8. Calculating Total Price¶
# Create a new column 'TotalPrice'
df.loc[:, 'TotalPrice'] = df['Quantity'] * df['UnitPrice']
Explanation:¶
We create a new column that indicates the total price for each row.
9. Data Visualization¶
9.1. Revenue by Country¶
# Total revenue by country
sales_country = df.groupby('Country')['TotalPrice'].sum().sort_values(ascending=False)
# Visualization
plt.figure(figsize=(12,6))
sales_country.plot(kind='bar')
plt.title('Total revenue by country')
plt.ylabel('Revenue')
plt.show()
Explanation:¶
We group the revenue by country and visualize it in a bar chart.
9.2. Top 10 Products by Sales Quantity¶
# Top 10 products
top_products = df.groupby('Description')['Quantity'].sum().sort_values(ascending=False).head(10)
# Visualization
plt.figure(figsize=(12,6))
top_products.plot(kind='bar')
plt.title('Top 10 Products by Sales Quantity')
plt.ylabel('Sales Quantity')
plt.show()
Explanation:¶
We identify the top-selling products and visualize them.
9.3. Revenue Over Time¶
# Revenue per month
df.set_index('InvoiceDate', inplace=True)
monthly_sales = df['TotalPrice'].resample('M').sum()
# Visualization
plt.figure(figsize=(12,6))
monthly_sales.plot()
plt.title('Monthly revenue')
plt.ylabel('Revenue')
plt.show()
Explanation:¶
We resample the data on a monthly basis to observe the revenue trend over time.
10. Customer Analysis¶
10.1. Number of Purchases per Customer¶
# Purchases per customer
purchases_per_customer = df.groupby('CustomerID')['InvoiceNo'].nunique().sort_values(ascending=False)
# Visualization of the top 10 customers
purchases_per_customer.head(10).plot(kind='bar')
plt.title('Top 10 customers by number of purchases')
plt.ylabel('number of purchases')
plt.show()
Explanation:¶
We analyze which customers made the most purchases.
11. Summary of Findings¶
After completing the EDA, you should summarize the key findings. For example, we might find:
Main Markets:¶
Most sales occur in the United Kingdom.
Sales Trends:¶
There are seasonal peaks in November and December.
Top Products:¶
Certain products sell significantly better than others.
Customer Behavior:¶
Some customers make frequent purchases, indicating customer loyalty.

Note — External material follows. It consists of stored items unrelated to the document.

/-- The instruction of format BONR with the given mnemonics and operands (R71). -/
noncomputable def bonrInstr : BonrOp → Width → BitNo → Instr
  | .tstna, w, n => .bonrTstna w n
  | .rstna, w, n => .bonrRstna w n
  | .setna, w, n => .bonrSetna w n
  | .a2na, w, n => .bonrA2na w n
  | .s2na, w, n => .bonrS2na w n
  | .ld2na, w, n => .bonrLd2na w n
  | .ldc2na, w, n => .bonrLdc2na w n
  | .tstnd, w, n => .bonrTstnd w n
  | .rstnd, w, n => .bonrRstnd w n
  | .setnd, w, n => .bonrSetnd w n
  | .a2ndy, w, n => .bonrA2ndy w n
  | .s2ndy, w, n => .bonrS2ndy w n
  | .ld2ny, w, n => .bonrLd2ny w n
  | .ldc2ny, w, n => .bonrLdc2ny w n

/-- The instruction of format ROTR1 with the given mnemonics and operands (R71). -/
noncomputable def rotr1Instr : Rotr1Form → Width → BitNo → Reg → Instr
  | .rtra, w, n, a => .rotr1Rtra w n a
  | .rtry, w, n, a => .rotr1Rtry w n a
  | .rtrr, w, n, a => .rotr1Rtrr w n a

/-- The instruction of format ROTR2 with the given mnemonics and operands (R71). -/
noncomputable def rotr2Instr : Rotr2Form → Width → BitNo → Reg → Instr
  | .rtar, w, n, a => .rotr2Rtar w n a
  | .rtdr, w, n, a => .rotr2Rtdr w n a

/-- The instruction of format ROTNR with the given mnemonics and operands (R71). -/
noncomputable def rotnrInstr : RotnrForm → Width → BitNo → Instr
  | .rtdy, w, n => .rotnrRtdy w n
  | .rtda, w, n => .rotnrRtda w n
  | .rtay, w, n => .rotnrRtay w n
  | .rtaa, w, n => .rotnrRtaa w n

/-- The instruction of format ROTC with the given mnemonics and operands (R71). -/
noncomputable def rotcInstr : RotcForm → Width → BitNo → Reg → Instr
  | .cdai imm, w, n, a => .rotcCdai w n a imm
  | .cdri imm, w, n, a => .rotcCdri w n a imm
  | .cdra, w, n, a => .rotcCdra w n a
  | .crai imm, w, n, a => .rotcCrai w n a imm

/-- The instruction of format ROTM with the given mnemonics and operands (R71). -/
noncomputable def rotmInstr : RotmForm → Width → BitNo → Reg → Instr
  | .mdai imm, w, n, a => .rotmMdai w n a imm
  | .mdar, w, n, a => .rotmMdar w n a
  | .mdri imm, w, n, a => .rotmMdri w n a imm
  | .mdra, w, n, a => .rotmMdra w n a
  | .mari imm, w, n, a => .rotmMari w n a imm
  | .mrai imm, w, n, a => .rotmMrai w n a imm

/-- The instruction of format PRT1 with the given mnemonics and operands (R71). -/
noncomputable def prt1Instr : Prt1Dest → Prt1Source → Width → Reg → Instr
  | .pr1a, .prt1a, w, a => .prt1Pr1aPrt1a w a
  | .pr1a, .prt1d, w, a => .prt1Pr1aPrt1d w a
  | .pr1y, .prt1a, w, a => .prt1Pr1yPrt1a w a
  | .pr1y, .prt1d, w, a => .prt1Pr1yPrt1d w a
  | .pr1r, .prt1a, w, a => .prt1Pr1rPrt1a w a
  | .pr1r, .prt1d, w, a => .prt1Pr1rPrt1d w a

/-- The instruction of format PRT2 with the given mnemonics and operands (R71). -/
noncomputable def prt2Instr : PrtMask → Prt2Dest → Width → Reg → Instr
  | .pra, .pr2a, w, a => .prt2PraPr2a w a
  | .pra, .pr2y, w, a => .prt2PraPr2y w a
  | .prz, .pr2a, w, a => .prt2PrzPr2a w a
  | .prz, .pr2y, w, a => .prt2PrzPr2y w a
  | .pri imm, .pr2a, w, a => .prt2PriPr2a w a imm
  | .pri imm, .pr2y, w, a => .prt2PriPr2y w a imm

/-- The instruction of format PRT3 with the given mnemonics and operands (R71). -/
noncomputable def prt3Instr : PrtMask → Prt3Source → Width → Reg → Instr
  | .pra, .pr3r, w, a => .prt3PraPr3r w a
  | .pra, .pr3a, w, a => .prt3PraPr3a w a
  | .pra, .pr3d, w, a => .prt3PraPr3d w a
  | .prz, .pr3r, w, a => .prt3PrzPr3r w a
  | .prz, .pr3a, w, a => .prt3PrzPr3a w a
  | .prz, .pr3d, w, a => .prt3PrzPr3d w a
  | .pri imm, .pr3r, w, a => .prt3PriPr3r w a imm
  | .pri imm, .pr3a, w, a => .prt3PriPr3a w a imm
  | .pri imm, .pr3d, w, a => .prt3PriPr3d w a imm

/-- The instruction of format PRTNR with the given mnemonics and operands (R71). -/
noncomputable def prtnrInstr : PrtMask → PrtnrSource → NrShortDest → Width → Instr
  | .pra, .prta, .nry, w => .prtnrPraPrtaNry w
  | .pra, .prta, .nra, w => .prtnrPraPrtaNra w
  | .pra, .prtd, .nry, w => .prtnrPraPrtdNry w
  | .pra, .prtd, .nra, w => .prtnrPraPrtdNra w
  | .prz, .prta, .nry, w => .prtnrPrzPrtaNry w
  | .prz, .prta, .nra, w => .prtnrPrzPrtaNra w
  | .prz, .prtd, .nry, w => .prtnrPrzPrtdNry w
  | .prz, .prtd, .nra, w => .prtnrPrzPrtdNra w
  | .pri imm, .prta, .nry, w => .prtnrPriPrtaNry w imm
  | .pri imm, .prta, .nra, w => .prtnrPriPrtaNra w imm
  | .pri imm, .prtd, .nry, w => .prtnrPriPrtdNry w imm
  | .pri imm, .prtd, .nra, w => .prtnrPriPrtdNra w imm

12. Customer Lifetime Value (CLV)¶
# Calculating revenue per customer
clv = df.groupby('CustomerID')['TotalPrice'].sum().sort_values(ascending=False)

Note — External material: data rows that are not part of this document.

/-- The instructions that add 2^n (R239, R244, R255). -/
def addPowerRows (w : Width) (n : BitNo) (a : Reg) (s : State) : List BitRow :=
  [⟨.bor2A2nr w n a, s.reg a, .reg a⟩, ⟨.bonrA2na w n, s.acc, .acc⟩, ⟨.bonrA2ndy w n, s.d, .y⟩]

/-- The instructions that subtract 2^n (R240, R245, R256). -/
def subtractPowerRows (w : Width) (n : BitNo) (a : Reg) (s : State) : List BitRow :=
  [⟨.bor2S2nr w n a, s.reg a, .reg a⟩, ⟨.bonrS2na w n, s.acc, .acc⟩, ⟨.bonrS2ndy w n, s.d, .y⟩]

/-- The twenty-one bit instructions. -/
def bitRows (w : Width) (n : BitNo) (a : Reg) (s : State) : List BitRow :=
  setRows w n a s ++ resetRows w n a s ++ testRows w n a s ++ loadRows w n a
    ++ loadComplementRows w n a ++ addPowerRows w n a s ++ subtractPowerRows w n a s

/-- Bit `i` of the left rotate of a `k`-bit value by n, for `k` = 8 or 16: the bit at `(i - n) mod k`
(R272). -/
def rotatedBit {k : Nat} (v : BitVec k) (n : BitNo) (i : Nat) : Bool :=
  v.getLsbD ((i + 16 - n.toNat) % k)

/-! ## Instructions that write no register but РгС -/

/-- РгС as a byte, at the bits of R23. -/
def statusByte (st : Status) : BitVec 8 :=
  BitVec.ofBool st.fl3 ++ BitVec.ofBool st.fl2 ++ BitVec.ofBool st.fl1 ++ BitVec.ofBool st.l
    ++ BitVec.ofBool st.n ++ BitVec.ofBool st.ovr ++ BitVec.ofBool st.c ++ BitVec.ofBool st.z

/-- Every register but РгС stays, and so do the stream and the host's moves; the index moves by one. -/
def KeepsRegisters (s t : State) : Prop :=
  (∀ b : Reg, t.reg b = s.reg b) ∧ t.acc = s.acc ∧ t.d = s.d ∧ t.ip = s.ip + 1 ∧ t.prog = s.prog ∧
    t.dFeed = s.dFeed

/-- An instruction completes with `y` on the Y bus and РгС = `st`, and writes nothing else. -/
def SetsStatus (i : Instr) (y : Word) (st : Status) (s : State) : Prop :=
  ∃ t, exec i s = .next t ∧ t.y = y ∧ t.st = st ∧ KeepsRegisters s t

/-- An instruction completes with `b` on CT and writes no register. -/
def TestsCondition (i : Instr) (b : Bool) (s : State) : Prop :=
  ∃ t, exec i s = .next t ∧ t.ct = b ∧ t.st = s.st ∧ KeepsRegisters s t

/-- The twelve TSTST instructions with their conditions (R378 to R389). -/
def testConditions (st : Status) : List (Instr × Bool) :=
  [(.tststTnoz, (st.n ^^ st.ovr) || st.z), (.tststTno, st.n ^^ st.ovr), (.tststTz, st.z),
   (.tststTovr, st.ovr), (.tststTlow, false), (.tststTc, st.c), (.tststTzc, st.z || !st.c),
   (.tststTn, st.n), (.tststTl, st.l), (.tststTf1, st.fl1), (.tststTf2, st.fl2),
   (.tststTf3, st.fl3)]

# Visualization of the top 10 customers with the highest customer value
clv.head(10).plot(kind='bar', figsize=(12,6))
plt.title('Top 10 customers by Lifetime Value')
plt.ylabel('Total revenue')
plt.show()
13. Customer Retention and Repeat Purchases¶
# Check if 'InvoiceDate' is the index
if df.index.name == 'InvoiceDate':
df.reset_index(inplace=True) # Reset of the Indexes, so InvoiceDate is considered as a column again
# Number of purchases per customer
repeat_customers = df.groupby('CustomerID')['InvoiceNo'].nunique()
# Calculate average repurchase time per customer
df.loc[:, 'days_between_purchases'] = df.groupby('CustomerID')['InvoiceDate'].diff().dt.days
avg_days_between_purchases = df.groupby('CustomerID')['days_between_purchases'].mean()
# Visualization of the top 10 customers with the most purchases
repeat_customers.sort_values(ascending=False).head(10).plot(kind='bar', figsize=(12,6))
plt.title('Top 10 customers by number of purchases')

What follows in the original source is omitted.